/-- Does a sensor lie in an ask's scope? -/
def State.askSensor (s : State) (a : Ask) (k : Nat) : Bool :=
  if a.scope = 0 then k < 288 && s.logicalOf (k / 4) == some a.tile
  else match sensorHalf k with
    | some h => a.scope == 3 || a.scope == h + 1
    | none => false

/-- Does the whole scope of a condition lie in an ask's? -/
def State.askHolds (s : State) (a : Ask) (h : Hot) : Bool :=
  if h.scope = 0 then s.askCovers a h.tile else a.scope == 3 || a.scope == h.scope

/-- Does an open ask take a condition in: the scopes meet, or both are halves (R367, R362)? -/
def State.askMeets (s : State) (a : Ask) (h : Hot) : Bool :=
  s.askHolds a h || (decide (0 < h.scope) && (if a.scope = 0 then s.halfOfTile a.tile + 1 == h.scope else true))

/-- The union of the scopes of an ask and a condition. (DEDUCED, notes/assumptions/39.md). -/
def Ask.join (a : Ask) (h : Hot) : Ask :=
  if h.scope = 0 || a.scope = h.scope then a else { a with scope := if a.scope = 0 then h.scope else 3 }

/-- DETAIL of R362. -/
def State.askDetail (s : State) (a : Ask) : Nat :=
  a.target + a.scope * 256 + (if a.scope = 0 then a.tile * 1024 else 0) + a.cause * 65536 + s.num Obj.thermalGrace * 2 ^ 32

/-- One step below the slowest step in force among a scope's tiles. -/
def State.targetStep (s : State) (a : Ask) : Nat :=
  min 7 (((s.askTiles a).map fun n => (s.tile n).step).foldl max 0 + 1)

/-- Thermal steps follow the asks that are enforced, and tiles change their clocks. -/
def State.thermalSteps (s : State) : State :=
  let s := (List.range s.tileCount).foldl (fun (t : State) n =>
    let k := ((t.thermal.asks.filter fun a => a.enforced && t.askCovers a n).map (·.target)).foldl max 0
    if (t.tile n).thermal = k then t else t.adjTile n fun x => { x with thermal := k }) s
  s.applySteps

/-- The asks replaced. (DEDUCED, notes/assumptions/39.md). -/
def State.setAsks (s : State) (l : List Ask) : State := { s with thermal := { s.thermal with asks := l } }

/-- Does the enforcement test find heat in a scope (R361 step 4)? -/
def State.stillHot (s : State) (a : Ask) : Bool :=
  s.thermal.sensors.any fun e => s.askSensor a e.1 && (decide (s.levelC - 1000 < e.2.gov) || decide (e.2.hotRun ≤ 100))

/-- The grace of the first open ask ends: enforced, or withdrawn (R361). -/
def State.endGrace (s : State) : State :=
  match s.thermal.asks.find? fun a => !a.enforced with
  | none => s
  | some a =>
    if s.stillHot a then
      let s := s.setAsks (adjFirst (fun x => !x.enforced) (fun x => { x with enforced := true, hot := 0, cool := 0 }) s.thermal.asks)
      ((s.log 0x5103 sevError agentThermal none (s.askDetail a)).bump Obj.throttleEnforceTotal 1).thermalSteps
    else
      (s.setAsks (dropFirst (fun x => !x.enforced) s.thermal.asks)).log 0x5104 sevInfo agentThermal none (s.askDetail a)

/-- A throttle condition: nothing where a throttle is enforced on its scope, joined to an open ask, or an ask of its own. -/
def State.addHot (s : State) (h : Hot) : State :=
  let new : Ask := { scope := h.scope, tile := h.tile, target := 0, cause := h.cause, enforced := false, hot := 0, cool := 0 }
  let new := { new with target := s.targetStep new }
  if s.thermal.asks.any fun a => a.enforced && s.askHolds a h then s
  else if s.thermal.asks.any fun a => !a.enforced && s.askMeets a h then
    s.setAsks (adjFirst (fun a => !a.enforced && s.askMeets a h)
      (fun a => { a.join h with target := max a.target new.target }) s.thermal.asks)
  else
    let s := s.setAsks (s.thermal.asks ++ [new])
    let s := (s.log 0x5102 sevError agentThermal none (s.askDetail new)).event 0x02 0 (s.askDetail new)
    let s := s.bump Obj.throttleAskTotal 1
    if s.num Obj.thermalGrace = 0 || !s.isOn Obj.throttleAsk then s.endGrace else s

### [WHAT TO DO]
Set down each record again, exactly as written.

### [PROBLEM SOLUTION]
/-- Does a sensor lie in an ask's scope? -/
def State.askSensor (s : State) (a : Ask) (k : Nat) : Bool :=
  if a.scope = 0 then k < 288 && s.logicalOf (k / 4) == some a.tile
  else match sensorHalf k with
    | some h => a.scope == 3 || a.scope == h + 1
    | none => false

/-- Does the whole scope of a condition lie in an ask's? -/
def State.askHolds (s : State) (a : Ask) (h : Hot) : Bool :=
  if h.scope = 0 then s.askCovers a h.tile else a.scope == 3 || a.scope == h.scope

/-- Does an open ask take a condition in: the scopes meet, or both are halves (R367, R362)? -/
def State.askMeets (s : State) (a : Ask) (h : Hot) : Bool :=
  s.askHolds a h || (decide (0 < h.scope) && (if a.scope = 0 then s.halfOfTile a.tile + 1 == h.scope else true))

/-- The union of the scopes of an ask and a condition. (DEDUCED, notes/assumptions/39.md). -/
def Ask.join (a : Ask) (h : Hot) : Ask :=
  if h.scope = 0 || a.scope = h.scope then a else { a with scope := if a.scope = 0 then h.scope else 3 }

/-- DETAIL of R362. -/
def State.askDetail (s : State) (a : Ask) : Nat :=
  a.target + a.scope * 256 + (if a.scope = 0 then a.tile * 1024 else 0) + a.cause * 65536 + s.num Obj.thermalGrace * 2 ^ 32

/-- One step below the slowest step in force among a scope's tiles. -/
def State.targetStep (s : State) (a : Ask) : Nat :=
  min 7 (((s.askTiles a).map fun n => (s.tile n).step).foldl max 0 + 1)

/-- Thermal steps follow the asks that are enforced, and tiles change their clocks. -/
def State.thermalSteps (s : State) : State :=
  let s := (List.range s.tileCount).foldl (fun (t : State) n =>
    let k := ((t.thermal.asks.filter fun a => a.enforced && t.askCovers a n).map (·.target)).foldl max 0
    if (t.tile n).thermal = k then t else t.adjTile n fun x => { x with thermal := k }) s
  s.applySteps

/-- The asks replaced. (DEDUCED, notes/assumptions/39.md). -/
def State.setAsks (s : State) (l : List Ask) : State := { s with thermal := { s.thermal with asks := l } }

/-- Does the enforcement test find heat in a scope (R361 step 4)? -/
def State.stillHot (s : State) (a : Ask) : Bool :=
  s.thermal.sensors.any fun e => s.askSensor a e.1 && (decide (s.levelC - 1000 < e.2.gov) || decide (e.2.hotRun ≤ 100))

/-- The grace of the first open ask ends: enforced, or withdrawn (R361). -/
def State.endGrace (s : State) : State :=
  match s.thermal.asks.find? fun a => !a.enforced with
  | none => s
  | some a =>
    if s.stillHot a then
      let s := s.setAsks (adjFirst (fun x => !x.enforced) (fun x => { x with enforced := true, hot := 0, cool := 0 }) s.thermal.asks)
      ((s.log 0x5103 sevError agentThermal none (s.askDetail a)).bump Obj.throttleEnforceTotal 1).thermalSteps
    else
      (s.setAsks (dropFirst (fun x => !x.enforced) s.thermal.asks)).log 0x5104 sevInfo agentThermal none (s.askDetail a)

/-- A throttle condition: nothing where a throttle is enforced on its scope, joined to an open ask, or an ask of its own. -/
def State.addHot (s : State) (h : Hot) : State :=
  let new : Ask := { scope := h.scope, tile := h.tile, target := 0, cause := h.cause, enforced := false, hot := 0, cool := 0 }
  let new := { new with target := s.targetStep new }
  if s.thermal.asks.any fun a => a.enforced && s.askHolds a h then s
  else if s.thermal.asks.any fun a => !a.enforced && s.askMeets a h then
    s.setAsks (adjFirst (fun a => !a.enforced && s.askMeets a h)
      (fun a => { a.join h with target := max a.target new.target }) s.thermal.asks)
  else
    let s := s.setAsks (s.thermal.asks ++ [new])
    let s := (s.log 0x5102 sevError agentThermal none (s.askDetail new)).event 0x02 0 (s.askDetail new)
    let s := s.bump Obj.throttleAskTotal 1
    if s.num Obj.thermalGrace = 0 || !s.isOn Obj.throttleAsk then s.endGrace else s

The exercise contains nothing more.